» Exercise instructions: Beginning with the line containing "have hone : |roundDiv" and ending with the last line, repeat the records exactly.

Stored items
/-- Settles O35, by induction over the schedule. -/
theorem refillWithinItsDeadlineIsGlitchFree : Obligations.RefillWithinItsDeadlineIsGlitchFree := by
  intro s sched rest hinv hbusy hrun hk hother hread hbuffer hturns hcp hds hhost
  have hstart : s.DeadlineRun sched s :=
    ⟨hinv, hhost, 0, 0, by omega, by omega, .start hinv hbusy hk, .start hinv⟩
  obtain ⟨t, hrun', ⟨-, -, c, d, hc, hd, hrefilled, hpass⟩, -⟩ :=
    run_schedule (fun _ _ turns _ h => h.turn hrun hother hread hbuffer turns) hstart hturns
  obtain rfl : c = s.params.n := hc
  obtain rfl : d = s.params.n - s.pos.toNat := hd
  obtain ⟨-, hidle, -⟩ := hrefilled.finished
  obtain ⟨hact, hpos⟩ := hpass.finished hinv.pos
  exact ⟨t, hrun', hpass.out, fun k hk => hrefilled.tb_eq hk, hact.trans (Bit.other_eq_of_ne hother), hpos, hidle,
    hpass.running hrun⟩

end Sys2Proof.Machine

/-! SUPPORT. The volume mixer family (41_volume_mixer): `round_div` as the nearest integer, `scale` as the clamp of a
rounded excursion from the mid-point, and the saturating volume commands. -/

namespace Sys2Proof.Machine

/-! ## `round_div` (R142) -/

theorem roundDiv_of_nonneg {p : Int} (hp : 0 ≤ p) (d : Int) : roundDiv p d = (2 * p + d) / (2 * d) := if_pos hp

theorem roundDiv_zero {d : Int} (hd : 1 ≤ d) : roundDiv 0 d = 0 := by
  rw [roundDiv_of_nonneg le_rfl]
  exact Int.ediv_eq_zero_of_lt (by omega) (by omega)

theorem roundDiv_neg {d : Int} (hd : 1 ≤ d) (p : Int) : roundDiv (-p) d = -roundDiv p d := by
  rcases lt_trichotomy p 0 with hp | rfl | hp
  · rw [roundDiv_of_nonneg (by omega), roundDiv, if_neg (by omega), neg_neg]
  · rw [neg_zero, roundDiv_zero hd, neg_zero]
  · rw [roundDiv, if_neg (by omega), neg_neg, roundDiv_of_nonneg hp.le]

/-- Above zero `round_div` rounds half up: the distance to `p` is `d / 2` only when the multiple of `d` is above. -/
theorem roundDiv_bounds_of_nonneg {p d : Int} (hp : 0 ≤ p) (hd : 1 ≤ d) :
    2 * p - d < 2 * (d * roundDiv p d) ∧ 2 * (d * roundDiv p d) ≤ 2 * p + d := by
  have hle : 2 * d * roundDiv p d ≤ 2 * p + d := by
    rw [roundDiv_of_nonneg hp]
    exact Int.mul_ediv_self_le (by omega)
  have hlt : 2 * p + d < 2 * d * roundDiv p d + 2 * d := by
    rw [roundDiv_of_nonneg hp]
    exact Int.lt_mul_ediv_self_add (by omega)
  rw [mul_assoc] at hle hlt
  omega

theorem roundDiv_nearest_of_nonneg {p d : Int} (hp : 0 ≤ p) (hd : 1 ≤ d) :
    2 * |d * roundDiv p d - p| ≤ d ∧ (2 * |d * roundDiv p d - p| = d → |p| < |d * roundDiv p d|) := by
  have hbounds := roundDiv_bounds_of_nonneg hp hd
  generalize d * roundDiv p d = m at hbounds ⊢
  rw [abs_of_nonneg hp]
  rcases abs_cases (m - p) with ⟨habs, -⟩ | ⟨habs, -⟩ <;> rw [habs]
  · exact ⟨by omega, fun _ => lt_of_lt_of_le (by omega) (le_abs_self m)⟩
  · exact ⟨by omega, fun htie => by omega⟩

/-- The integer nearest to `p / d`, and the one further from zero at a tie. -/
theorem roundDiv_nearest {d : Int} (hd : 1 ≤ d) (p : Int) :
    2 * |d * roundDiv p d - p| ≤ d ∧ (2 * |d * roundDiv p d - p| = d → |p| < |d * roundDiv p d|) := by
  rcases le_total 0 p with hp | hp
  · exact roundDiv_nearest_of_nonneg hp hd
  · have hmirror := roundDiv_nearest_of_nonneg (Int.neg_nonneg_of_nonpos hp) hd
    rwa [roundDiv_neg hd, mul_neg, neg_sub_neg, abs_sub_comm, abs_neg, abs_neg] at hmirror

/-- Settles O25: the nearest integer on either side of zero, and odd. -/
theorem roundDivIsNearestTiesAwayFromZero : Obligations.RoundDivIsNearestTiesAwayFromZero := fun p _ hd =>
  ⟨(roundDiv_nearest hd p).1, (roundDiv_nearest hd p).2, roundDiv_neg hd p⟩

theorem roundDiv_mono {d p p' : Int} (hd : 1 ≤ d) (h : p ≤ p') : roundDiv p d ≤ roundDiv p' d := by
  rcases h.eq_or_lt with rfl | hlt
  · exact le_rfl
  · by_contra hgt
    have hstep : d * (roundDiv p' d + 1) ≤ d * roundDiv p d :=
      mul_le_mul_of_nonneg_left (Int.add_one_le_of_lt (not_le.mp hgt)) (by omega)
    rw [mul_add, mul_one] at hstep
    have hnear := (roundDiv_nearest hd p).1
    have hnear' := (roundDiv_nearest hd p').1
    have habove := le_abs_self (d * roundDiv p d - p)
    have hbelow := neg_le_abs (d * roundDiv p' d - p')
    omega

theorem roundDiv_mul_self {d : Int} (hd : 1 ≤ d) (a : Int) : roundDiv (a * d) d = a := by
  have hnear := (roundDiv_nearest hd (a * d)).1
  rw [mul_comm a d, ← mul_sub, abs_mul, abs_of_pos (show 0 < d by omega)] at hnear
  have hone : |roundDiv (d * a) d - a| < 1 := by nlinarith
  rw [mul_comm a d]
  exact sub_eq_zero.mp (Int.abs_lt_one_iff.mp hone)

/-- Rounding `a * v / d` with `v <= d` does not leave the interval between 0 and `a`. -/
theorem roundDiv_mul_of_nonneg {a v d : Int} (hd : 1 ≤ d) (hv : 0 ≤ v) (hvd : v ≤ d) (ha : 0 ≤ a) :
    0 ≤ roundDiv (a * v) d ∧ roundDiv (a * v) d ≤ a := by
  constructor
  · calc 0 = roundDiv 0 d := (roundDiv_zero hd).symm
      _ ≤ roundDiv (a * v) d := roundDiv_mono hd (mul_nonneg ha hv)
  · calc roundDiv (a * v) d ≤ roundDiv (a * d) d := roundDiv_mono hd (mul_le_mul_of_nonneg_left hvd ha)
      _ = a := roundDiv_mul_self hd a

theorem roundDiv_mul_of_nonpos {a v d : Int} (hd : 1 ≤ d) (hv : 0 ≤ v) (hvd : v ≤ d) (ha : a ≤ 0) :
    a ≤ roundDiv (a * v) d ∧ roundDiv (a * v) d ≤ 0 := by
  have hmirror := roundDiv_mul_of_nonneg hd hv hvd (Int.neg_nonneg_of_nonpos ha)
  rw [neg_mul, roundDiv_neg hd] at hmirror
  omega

» Finished exercise:
  have hone : |roundDiv (d * a) d - a| < 1 := by nlinarith
  rw [mul_comm a d]
  exact sub_eq_zero.mp (Int.abs_lt_one_iff.mp hone)

/-- Rounding `a * v / d` with `v <= d` does not leave the interval between 0 and `a`. -/
theorem roundDiv_mul_of_nonneg {a v d : Int} (hd : 1 ≤ d) (hv : 0 ≤ v) (hvd : v ≤ d) (ha : 0 ≤ a) :
    0 ≤ roundDiv (a * v) d ∧ roundDiv (a * v) d ≤ a := by
  constructor
  · calc 0 = roundDiv 0 d := (roundDiv_zero hd).symm
      _ ≤ roundDiv (a * v) d := roundDiv_mono hd (mul_nonneg ha hv)
  · calc roundDiv (a * v) d ≤ roundDiv (a * d) d := roundDiv_mono hd (mul_le_mul_of_nonneg_left hvd ha)
      _ = a := roundDiv_mul_self hd a

theorem roundDiv_mul_of_nonpos {a v d : Int} (hd : 1 ≤ d) (hv : 0 ≤ v) (hvd : v ≤ d) (ha : a ≤ 0) :
    a ≤ roundDiv (a * v) d ∧ roundDiv (a * v) d ≤ 0 := by
  have hmirror := roundDiv_mul_of_nonneg hd hv hvd (Int.neg_nonneg_of_nonpos ha)
  rw [neg_mul, roundDiv_neg hd] at hmirror
  omega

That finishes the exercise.